> Try it:
Only one span of the listing below should come back. It runs from the line with "obtain ⟨t, ht, ⟨_, _, hframe⟩, hhigh, hlow, hsp, hpc⟩" through the line with "have hsp2 : t.sp", and each of its lines must be reproduced exactly.

> Exercise data:
@[simp] theorem State.get16_running (x : Reg16) (b : Bool) (s : State) :
    State.get16 x { s with running := b } = s.get16 x := by cases x <;> rfl

end Sys2Proof.Machine
end

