/-- A word push, and then pc. -/
theorem pushesWord_of_exec {v jump : Word}
    (h : exec i s = finish ((push16 v s).andThen fun _ t => .done () (t.set16 .pc jump))) :
    PushesWord s i v jump := by
  refine ⟨fun hin hin1 => ?_, fun hout => raises_of_exec ?_, fun hin hout1 => ?_⟩
  · have hframe := State.sameBut_append (s.sameBut_pushed v) (State.sameBut_set16 .pc jump (s.pushed v))
    rw [push16_pushed v hin hin1] at h
    refine ⟨_, h, State.completes_countInstruction hframe, ?_, ?_, rfl, rfl⟩
    · exact (congrArg _ (s.mem.read_pushOctets_high s.sp v)).trans (highByte_toNat v)
    · exact (congrArg _ (s.mem.read_pushOctets_low s.sp v)).trans (lowByte_toNat v)
  · rw [h, push16_out v hout, Effect.andThen_raise]
  · have hframe := State.sameBut_append (s.sameBut_write s.sp.toNat (highByte v))
      (State.sameBut_set16 .sp (s.sp - 1#16) _)
    rw [push16_edge v hin hout1] at h
    refine ⟨_, h, State.raises_takeFault _ hframe, ?_, rfl⟩
    exact (congrArg _ (s.mem.read_write_same s.sp.toNat (highByte v))).trans (highByte_toNat v)

/-- A word pop, and then a load-class write whose frame and Zero flag are known. -/
theorem popsWord_of_exec {q : Reg16} {changed : List Loc} (hq : q ≠ .sp) (h : exec i s = finish (popReg16 q s))
    (hframe : ∀ v t, State.sameBut (.reg16 q :: changed) t (t.put16 q v))
    (hzero : .flagZ ∈ changed → ∀ v t, (State.put16 q v t).flags.z = decide (v.toNat = 0)) :
    PopsWord s i q changed := by
  rw [popReg16] at h
  refine ⟨fun hin hin1 => ?_, fun hout => ?_, fun hin hout1 => ?_⟩
  · have hpop := State.sameBut_append (State.sameBut_set16 .sp (s.sp + 2#16) s) (hframe (concat
      (Memory.read s.mem (s.sp + 2#16).toNat) (Memory.read s.mem (s.sp + 1#16).toNat)) _)
    rw [pop16_in hin hin1] at h
    refine ⟨_, h, State.completes_countInstruction (State.sameBut_mono (List.Perm.swap _ _ _).subset hpop)
      (State.put16_instructionsExecuted _ _ _) (State.put16_cyclesExecuted _ _ _), ?_, ?_, fun hz => ?_⟩
    · exact State.get16_put16_other (q := .sp) _ _ hq.symm
    · rw [State.get16_countInstruction, State.get16_put16_same, concat_toNat, Nat.add_comm, Nat.mul_comm]
    · rw [State.get16_countInstruction, State.get16_put16_same, countInstruction_flags, hzero hz]
  · rw [pop16_out hout] at h
    exact ⟨_, h, State.raises_takeFault _ (State.sameBut_set16 .sp _ s), rfl⟩
  · rw [pop16_edge hin hout1] at h
    exact ⟨_, h, State.raises_takeFault _ (State.sameBut_set16 .sp _ s), rfl⟩

end

/-! ### CALL and RET -/

theorem call_pushesWord (a : Word) (s : State) : PushesWord s (.call a) s.pc a := pushesWord_of_exec rfl

theorem ret_popsWord (s : State) : PopsWord s .ret .pc [] :=
  popsWord_of_exec (by decide) rfl (fun v t => State.sameBut_set16 .pc v t) nofun

/-- SP two bytes below, and then one up: the address of the second byte pushed is that of the first byte popped. -/
theorem sub_two_add_one (sp : Word) : sp - 2#16 + 1#16 = sp - 1#16 := by bv_omega

/-! ### The statements -/

/-- Settles O20: RET finds the two octets of the return address where CALL has left them, and SP two below. -/
theorem callThenRetReturns : Obligations.CallThenRetReturns := by
  intro s a pc hin hin1
  obtain ⟨hcall, _, _⟩ := call_pushesWord a s
  obtain ⟨t, ht, ⟨_, _, hframe⟩, hhigh, hlow, hsp, hpc⟩ := hcall hin hin1
  have hconfig : t.config = s.config := hframe .config (by simp)
  have hsp1 : t.sp + 1#16 = s.sp - 1#16 := by rw [hsp, sub_two_add_one]
  have hsp2 : t.sp + 2#16 = s.sp := by rw [hsp, BitVec.sub_add_cancel]
  obtain ⟨hret, _, _⟩ := ret_popsWord (t.set16 .pc pc)
  simp only [State.set16_sp, State.set16_config, State.set16_mem, reduceCtorEq, if_false, hsp1, hsp2, hconfig, hlow,
    hhigh] at hret
  obtain ⟨u, hu, _, husp, hupc, _⟩ := hret hin1 hin
  exact ⟨t, u, ht, hpc, hu, BitVec.eq_of_toNat_eq (hupc.trans (Nat.mod_add_div _ _)), husp⟩

/-- Settles O43: each of the seven writes pc, or nothing, by its own condition. -/
theorem absoluteJumps : Obligations.AbsoluteJumps := by
  intro lo hi a s h
  obtain ⟨rfl, rfl⟩ := octets_of_word h
  exact ⟨⟨decode_encode (.jmp a), jumps_of_jumpAbs rfl⟩, ⟨decode_encode (.jz a), jumps_of_jumpAbs rfl⟩,
    ⟨decode_encode (.jnz a), jumps_of_jumpAbs rfl⟩, ⟨decode_encode (.jc a), jumps_of_jumpAbs rfl⟩,
    ⟨decode_encode (.jnc a), jumps_of_jumpAbs rfl⟩, ⟨decode_encode (.jn a), jumps_of_jumpAbs rfl⟩,
    ⟨decode_encode (.jnn a), jumps_of_jumpAbs rfl⟩⟩

/-- Settles O44: the sum modulo 2^16 names the target, and each of the four jumps there by its own condition. -/
theorem relativeJumps : Obligations.RelativeJumps := by
  intro d target s h
  have htarget := relativeTarget_eq h
  exact ⟨⟨decode_encode (.jr d), jumps_of_jumpRel htarget rfl⟩,
    ⟨decode_encode (.jrz d), jumps_of_jumpRel htarget rfl⟩,
    ⟨decode_encode (.jrnz d), jumps_of_jumpRel htarget rfl⟩,
    ⟨decode_encode (.jrc d), jumps_of_jumpRel htarget rfl⟩⟩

> Solution to the exercise:
  obtain ⟨t, ht, ⟨_, _, hframe⟩, hhigh, hlow, hsp, hpc⟩ := hcall hin hin1
  have hconfig : t.config = s.config := hframe .config (by simp)
  have hsp1 : t.sp + 1#16 = s.sp - 1#16 := by rw [hsp, sub_two_add_one]
  have hsp2 : t.sp + 2#16 = s.sp := by rw [hsp, BitVec.sub_add_cancel]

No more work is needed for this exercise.